A favorite among students with a growing international reputation among scholars, the European history specialist was among Harvard's most prized up-and-coming professors.
But when Schama's wife, Virginia E. Papaioannou, then an associate professor at Tufts, was offered a tenured job at Columbia in 1993, Schama agreed to leave his Harvard appointment to accept a position there.
"The way that worked out is they recruited me and once that was fairly far along in the process I let it be known that we were a two-career family," Papaioannou says. "It was pretty clear to Columbia that he was a prize catch."
The loss of Schama was not the first time Harvard lost a noted professor because his or her spouse had career possibilities in another city. Nor will it be the last.
In the increasingly competitive world of academic recruitment, an issue that was never a problem during the heyday of one-career families has come into focus as one of the most important challenges in recruiting new faculty members.
Over the past two decades, the percentage of two-career families in America has grown substantially.
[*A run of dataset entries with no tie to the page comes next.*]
theorem not_apart_of_carried {f g : FrameRecord} (hf : f.Carried c) (hg : g.Carried c) :
    ¬ FramesApart own f g :=
  fun h => h.1 (Option.some.inj (hf.1.symm.trans hg.1))

/-- Of two membership frames in the queue, one is of the first kind and the other is not. -/
theorem isFirstOf_ne {f g : FrameRecord} (haf : f.Agrees) (hag : g.Agrees) (hf : f.AllowedIn own c st)
    (hg : g.AllowedIn own c st) (h : FramesApart own f g) : f.isFirstOf own st ≠ g.isFirstOf own st := by
  have key : ∀ {p r p' r' : Prop} [Decidable p] [Decidable r], p ∨ p' → r ∨ r' → ¬ (p ∧ r) →
      ¬ (p' ∧ r') → decide p ≠ decide r := by
    intro p r p' r' _ _ hp hr hboth hnone heq
    rw [decide_eq_decide] at heq
    by_cases h : p
    · exact hboth ⟨h, heq.1 h⟩
    · exact hnone ⟨hp.resolve_left h, hr.resolve_left (fun h' => h (heq.2 h'))⟩
  cases st with
  | member =>
    refine key hf hg (fun hb => not_apart_of_beacon haf hag hb.1 hb.2 h) (fun hd => ?_)
    obtain ⟨x, hx, hxne⟩ := departsOther_iff.1 hd.1
    obtain ⟨y, hy, hyne⟩ := departsOther_iff.1 hd.2
    exact not_apart_of_depart hx hy (.inr ⟨hxne, hyne⟩) h
  | joining =>
    exact key hf hg (fun hj => not_apart_of_join haf hag hj.1 hj.2 h)
      (fun hc => not_apart_of_carried hc.1 hc.2 h)
  | leaving =>
    exact key hf hg (fun hd => not_apart_of_depart hd.1 hd.2 (.inl rfl) h)
      (fun hc => not_apart_of_carried hc.1 hc.2 h)
  | unconfigured => exact hf.elim
  | offline => exact hf.elim
  | refused => exact hf.elim

/-- R128: at most two membership frames. -/
theorem QueueFits.membershipFrames_le (h : QueueFits own st c q) :
    q.frames.countP (fun f => !f.kind.isLock) ≤ 2 := by
  have hnodup : ((q.frames.filter (fun f => !f.kind.isLock)).map (fun f => f.isFirstOf own st)).Nodup := by
    refine List.pairwise_map.2 (List.Pairwise.imp_of_mem (fun {f g} hf hg hapart => ?_)
      (h.apart.sublist List.filter_sublist))
    obtain ⟨hf, hfl⟩ := List.mem_filter.1 hf
    obtain ⟨hg, hgl⟩ := List.mem_filter.1 hg
    exact isFirstOf_ne (h.agrees f hf) (h.agrees g hg) (h.allowed f hf (by simpa using hfl))
      (h.allowed g hg (by simpa using hgl)) hapart
  have hlength := hnodup.length_le_card
  rwa [List.length_map, Fintype.card_bool, ← List.countP_eq_length_filter] at hlength

/-- R128: at most eight frames, six of them the lock engine's. -/
theorem QueueFits.frames_le (h : QueueFits own st c q)
    (hlock : q.frames.countP (fun f => f.kind.isLock) ≤ 6) : q.frames.length ≤ 8 := by
  have hsplit := List.length_eq_countP_add_countP (fun f : FrameRecord => f.kind.isLock) (l := q.frames)
  have hmembership := h.membershipFrames_le
  simp only [Bool.not_eq_true, Bool.decide_eq_false] at hsplit
  omega

end

end Sys2Proof.Machine
end

section
/-! PROOFS. The lock engine's moves and the membership unit's small changes keep what the queue and the want list may
hold. -/

namespace Sys2Proof.Machine

open Sys2Proof

/-! ### The lock engine's moves alone -/

/-- The changes beyond the lock engine that a row of the lock engine's moves alone lets in. -/
def NoChange : State → State → Prop := fun _ _ => False

section
variable {p : State → State → Prop} {b b' : Ledger} {s t : State}

/-- A move is one of the changes let in, or one of the lock engine's, which leave the record, the membership unit and
the transceiver. -/
theorem Move.change (h : Move p b s b' t) : (p s t ∧ b' = b) ∨
    (Move NoChange b s b' t ∧ t.config = s.config ∧ t.member = s.member ∧ t.link = s.link) := by
  cases h with
  | other h => exact .inl ⟨h, rfl⟩
  | doubt h => exact .inr ⟨.doubt h, rfl, rfl, rfl⟩
  | notice _ _ n => exact .inr ⟨.notice _ _ n, enterNotice_config _, enterNotice_member _, enterNotice_link _⟩
  | ring r h => exact .inr ⟨.ring r h, rfl, rfl, rfl⟩
  | slot i x h => exact .inr ⟨.slot i x h, rfl, rfl, rfl⟩
  | takes i x h hx => exact .inr ⟨.takes i x h hx, rfl, rfl, rfl⟩
  | completes i x hx => exact .inr ⟨.completes i x hx, rfl, rfl, rfl⟩
  | count => exact .inr ⟨.count _ _, rfl, rfl, rfl⟩
  | reserve n h h' => exact .inr ⟨.reserve n h h', rfl, rfl, rfl⟩
  | restate id st m hm hs h => exact .inr ⟨.restate id st m hm hs h, rfl, rfl, rfl⟩
  | enters c st hst hm hroom hnew hlimit hid htaken =>
    exact .inr ⟨.enters c st hst hm hroom hnew hlimit hid htaken, by simp, by simp, by simp⟩
  | relabel f h => exact .inr ⟨.relabel f h, rfl, rfl, rfl⟩
  | drop id m h => exact .inr ⟨.drop id m h, rfl, rfl, rfl⟩
  | dropQuery id m h => exact .inr ⟨.dropQuery id m h, rfl, rfl, rfl⟩
  | asks q hm hid htaken => exact .inr ⟨.asks q hm hid htaken, rfl, rfl, rfl⟩
  | relabelQueries f h => exact .inr ⟨.relabelQueries f h, rfl, rfl, rfl⟩
  | unwant l h => exact .inr ⟨.unwant l h, rfl, rfl, rfl⟩
  | want o hm hnew howned => exact .inr ⟨.want o hm hnew howned, rfl, rfl, rfl⟩
  | place o h => exact .inr ⟨.place o h, rfl, rfl, rfl⟩
  | thin g h => exact .inr ⟨.thin g h, rfl, rfl, rfl⟩
  | falls => exact .inr ⟨.falls _ _, rfl, rfl, rfl⟩

/-- R127 to R129: the lock engine places and withdraws its own frames alone. -/
theorem Move.queueFits {own : StationNo} {st : StationState} {c : Option OwnFrame}
    (h : Move NoChange b s b' t) (hs : QueueFits own st c s.queue) : QueueFits own st c t.queue := by
  cases h with
  | other h => exact h.elim
  | notice _ _ n => rwa [enterNotice_queue]
  | enters c st hst hm hroom hnew hlimit hid htaken => rwa [putEntry_queue]
  | place o h =>
    have hlock := wantedKind_isLock s o
    exact hs.place rfl ⟨hlock, rfl⟩ (fun hl => absurd hlock (by simp [hl])) (fun _ _ _ _ _ hr => nomatch hr)
  | thin g h => exact hs.thin h
  | doubt => exact hs
  | ring => exact hs
  | slot => exact hs
  | takes => exact hs
  | completes => exact hs
  | count => exact hs
  | reserve => exact hs
  | restate => exact hs
  | relabel => exact hs
  | drop => exact hs
  | dropQuery => exact hs
  | asks => exact hs
  | relabelQueries => exact hs
  | unwant => exact hs
  | want => exact hs
  | falls => exact hs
Today, 48 percent of all workers come from two-career families, up from 41 percent in 1980, according to the Bureau of Labor Statistics. The number is expected to top the 50-percent mark by the end of the century.
As a result of these societal changes, University recruiters are slowly discovering that they must adjust their strategies.
Persuading a well-known academic to move to the Boston area and join the ranks of the Harvard faculty becomes much more difficult when that professor has a spouse who is building momentum in a career, or is already established in a high-profile job.
Both faculty and administrators agree that the challenge of dealing with a two-career family is more than common and very important in the process of appointing new senior professors.
"It is no surprise that we are increasingly concerned about job opportunities for the spouses of faculty whom we are trying to persuade to come to Harvard," says Dean of the Faculty Jeremy R. Knowles.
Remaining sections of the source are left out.